Al contrario que en Francia o Gran Bretaña, el siglo XIX en España no produjo especialistas de peso en el relato sobrenatural, salvo Bécquer y sus Leyendas. Hubo cultivadores puntuales, es cierto, como Agustín Pérez Zaragoza, Pedro Antonio de Alarcón, Gaspar Núñez de Arce o incluso el mismísimo Pérez Galdós, adalid del realismo; de todos modos, habría que esperar a sus postrimerías y a las primeras décadas del XX, con la explosión neoromántica del modernismo y su gusto por lo extravagante, irreal y enfermizo, para que los ensueños más sombríos fueran adoptados como tema frecuente por buen número de plumas. El Valle-Inclán de Femeninas y Jardín umbrío, los primeros relatos de Pío Baroja y su novela episódica El Hotel del Cisne, las contribuciones de Emilio Carrere y Carmen de Burgos para «La novela corta» y «La novela semanal», las incursiones en la ficción del ocultista Mario Roso de Luna o las fantasías decadentes de Eduardo Zamacois y Antonio Hoyos y Vinent, entre otras muchas aportaciones de la época, parecían prometer la progresiva normalización de un género que en otras latitudes ha gozado siempre de gran aceptación

Por desgracia, en los años que siguieron a nuestra guerra civil, todo acercamiento a lo fantástico pareció marchitarse y desaparecer, cual vampiro expuesto a la luz del sol. Desde las altas instancias se promovía una literatura sentimentaloide y moralista de sabor rancio, mientras los nuevos valores abogaban por la renovación a través de una narrativa realista y angustiada, que tuvo en Cela, Laforet y Sánchez Ferlosio algunos de sus nombres más señeros. No era terreno fértil para pesadillas ilusorias. Apenas tuvo lugar un acercamiento culto al género fantástico y las únicas excepciones reseñables se redujeron a Wenceslao Fernández Flórez, en primer lugar, y Álvaro Cunqueiro y Joan Perucho, a partir de finales de la década de los cincuenta. Incluso la literatura de quiosco prefirió explorar otros territorios narrativos, como el western, la aventura o el misterio.

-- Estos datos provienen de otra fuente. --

theorem Line.tripToOrder_of_accepted {l : Line} {t : Trip} (h : l.trip = some t) (ha : t.accepted = true) :
    l.tripToOrder = none := by simp [Line.tripToOrder, h, ha]

theorem Line.legToCancel_of_noTrip {l : Line} (h : l.trip = none) : l.legToCancel = none := by
  simp only [Line.legToCancel, h]

theorem Line.legToCancel_of_noneWanted {l : Line} {t : Trip} (h : l.trip = some t)
    (hlegs : ∀ g ∈ t.legs, g.wantsCancel = false) : l.legToCancel = none := by
  have hfind : t.legs.find? Leg.wantsCancel = none := List.find?_eq_none.2 fun g hg => by simp [hlegs g hg]
  simp [Line.legToCancel, h, hfind]

theorem Line.nothingWaits_iff (l : Line) :
    l.nothingWaits = true ↔ l.tripToOrder = none ∧ l.stale = [] ∧ l.legToCancel = none := by
  simp [Line.nothingWaits, and_assoc]

/-- A crane without a trip and without stale cancels has nothing waiting. -/
theorem Line.nothingWaits_of_noTrip {l : Line} (h : l.trip = none) (hstale : l.stale = []) : l.nothingWaits = true :=
  l.nothingWaits_iff.2 ⟨Line.tripToOrder_of_noTrip h, hstale, Line.legToCancel_of_noTrip h⟩

theorem Line.nothingWaits_of_accepted {l : Line} {t : Trip} (h : l.trip = some t) (ha : t.accepted = true)
    (hlegs : ∀ g ∈ t.legs, g.wantsCancel = false) (hstale : l.stale = []) : l.nothingWaits = true :=
  l.nothingWaits_iff.2 ⟨Line.tripToOrder_of_accepted h ha, hstale, Line.legToCancel_of_noneWanted h hlegs⟩

/-- With nothing waiting nothing is sent. -/
theorem State.sendWaiting_of_nothing {s : State} {c : Fin 8} (h : (s.line c).nothingWaits = true) :
    s.sendWaiting c = s := by
  obtain ⟨horder, hstale, hcancel⟩ := (Line.nothingWaits_iff _).1 h
  simp only [State.sendWaiting, horder, hstale, hcancel, ite_self]

/-- A telegram other than PAGE, while the link is UP. -/
theorem State.craneTelegram_of_up {s : State} {c : Fin 8} (h : (s.line c).link = .up) (f : State → State) :
    s.craneTelegram c f = ((f (s.restartSilence c)).sendWaiting c).noteLine c := by
  have hlink : ((s.restartSilence c).line c).link = .up := by
    rw [State.restartSilence_eq, State.line_setLine]; exact h
  simp only [State.craneTelegram, hlink]

/-! ## Trips that are dropped or stranded (R153, R162) -/

theorem State.strandTrip_of_noTrip {s : State} {c : Fin 8} (h : (s.line c).trip = none) : s.strandTrip c = s := by
  simp only [State.strandTrip, h]

theorem Trip.openJobs_one {t : Trip} {k i : Nat} {w v : Bool} (h : t.legs = [⟨k, i, false, w, v⟩]) :
    t.openJobs = [i] := by simp [Trip.openJobs, h]

theorem State.enterStranded_of_job {s : State} {i : Nat} {j : Job} (h : s.job i = some j) :
    s.enterStranded i = (s.setJob i { j with state := .stranded }).raise .stranded := by
  rw [State.enterStranded, State.updateJob_of_job h]

/-- The one open leg of a trip without transfer is stranded with its trip. -/
theorem State.strandTrip_one {s : State} {c : Fin 8} {t : Trip} {k i : Nat} {j : Job} {w v : Bool}
    (ht : (s.line c).trip = some t) (hx : t.transfer = none) (hlegs : t.legs = [⟨k, i, false, w, v⟩])
    (hj : s.job i = some j) :
    s.strandTrip c = ((s.setJob i { j with state := .stranded }).raise .stranded).setLine c { s.line c with
      trip := none, ctx := { (s.line c).ctx with work := .idle } } := by
  simp only [State.strandTrip, ht, Trip.openJobs_one hlegs, List.foldl_cons, List.foldl_nil,
    State.enterStranded_of_job hj, State.strandTransfer, hx, State.dropTrip_eq]
  rfl

theorem State.endTransfer_of_none {t : Trip} (h : t.transfer = none) (s : State) (c : Fin 8) :
    s.endTransfer c t = s := by simp only [State.endTransfer, h]

end Sys2Proof.Machine
end

section
/-! The statements on the settings, the restart and the timers of the crane lines. -/

namespace Sys2Proof.Machine

/-! ## SET LINES (R133) -/

theorem settingsClamped_eq (b : List Byte) : settingsClamped b =
    decide (wordAt b 0 < 50 ∨ 2000 < wordAt b 0 ∨ 7 < byteAt b 2 ∨ wordAt b 3 < 200 ∨ 10000 < wordAt b 3) := by
  simp only [settingsClamped, Bool.decide_or, Bool.or_assoc]

/-- Settles O42: the settings alone are written, and the reply reads them. -/
theorem lineSettingsAreWritten : Obligations.LineSettingsAreWritten := by
  intro n b s hlen hturn
  have hrow : requestRow 0x60 = some (everyPhase 0x60 5) := by decide
  have hexec := exec_served (i := .setLines n b) (f := State.serveSetLines b) rfl hturn
    (lengthAgrees_everyPhase hrow hlen) (admitted_everyPhase s.phase hrow) rfl rfl
  rw [hexec, settingsClamped_eq]
  simp only [LineSettings.put, readSettings, clampTo, ← List.append_assoc]

/-! ## Silence (R120) -/

theorem Leg.wantsCancel_eq_false {g : Leg} (h : g.cancelWanted = false ∨ g.cancelSent = true ∨ g.finished = true) :
    g.wantsCancel = false := by
  rcases h with h | h | h <;> simp [Leg.wantsCancel, h]

theorem exec_pollIntervalExpiry (c : Fin 8) (s : State) :
    exec (.pollIntervalExpiry c) s = .next (s.event (fun t => t.pollCrane c)) := rfl

theorem State.pollCrane_of_up {s : State} {c : Fin 8} (hlink : (s.line c).link = .up)
    (hx : (s.line c).exchange = none) (hwaits : (s.line c).nothingWaits = true) :
    s.pollCrane c = s.openExchange c .poll .poll := by simp [State.pollCrane, hlink, hx, hwaits]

En ese desierto, durante 1947, inició Clarasó su solitaria travesía por la literatura de terror, con su colección de doce relatos sobrenaturales reunidos bajo el título común de Miedo.

Noel Claraso

Noel Clarasó i Serrat nació en 1899, en Alejandría, aunque creció y vivió buena parte de su existencia en la Ciudad Condal, donde moriría en 1985. Hijo del escultor modernista Enric Clarasó, perteneciente al círculo de Santiago Rusiñol y Ramón Casas, estudió derecho y filosofía y letras en las universidades de Barcelona y Madrid, además de interesarse por otras ramas del conocimiento —fue técnico del Jardín Botánico de Barcelona y autor del primer libro publicado en España sobre el arte japonés del bonsai—. Su pasión por la escritura le llevó a una producción diversificada, convirtiéndose en articulista para «La Vanguardia», autor teatral y guionista de televisión y cine, colaborando en títulos como la comedia fantástica El diablo toca la flauta (1953), Un día perdido (1954), Viaje de novios (1956), Ana dice sí (1959), Una Chica de Chicago (1960) o Solteros de verano (1961). De hecho, intentar esbozar una bibliografía suya es trazar el retrato de todo un galeote de la pluma encadenado a traducciones y textos originales tan diversos como libros infantiles, antologías de citas, guías para turistas, textos de autoayuda y manuales deportivos, de jardinería y de etiqueta, utilizando en ocasiones el seudónimo J. W. Ford.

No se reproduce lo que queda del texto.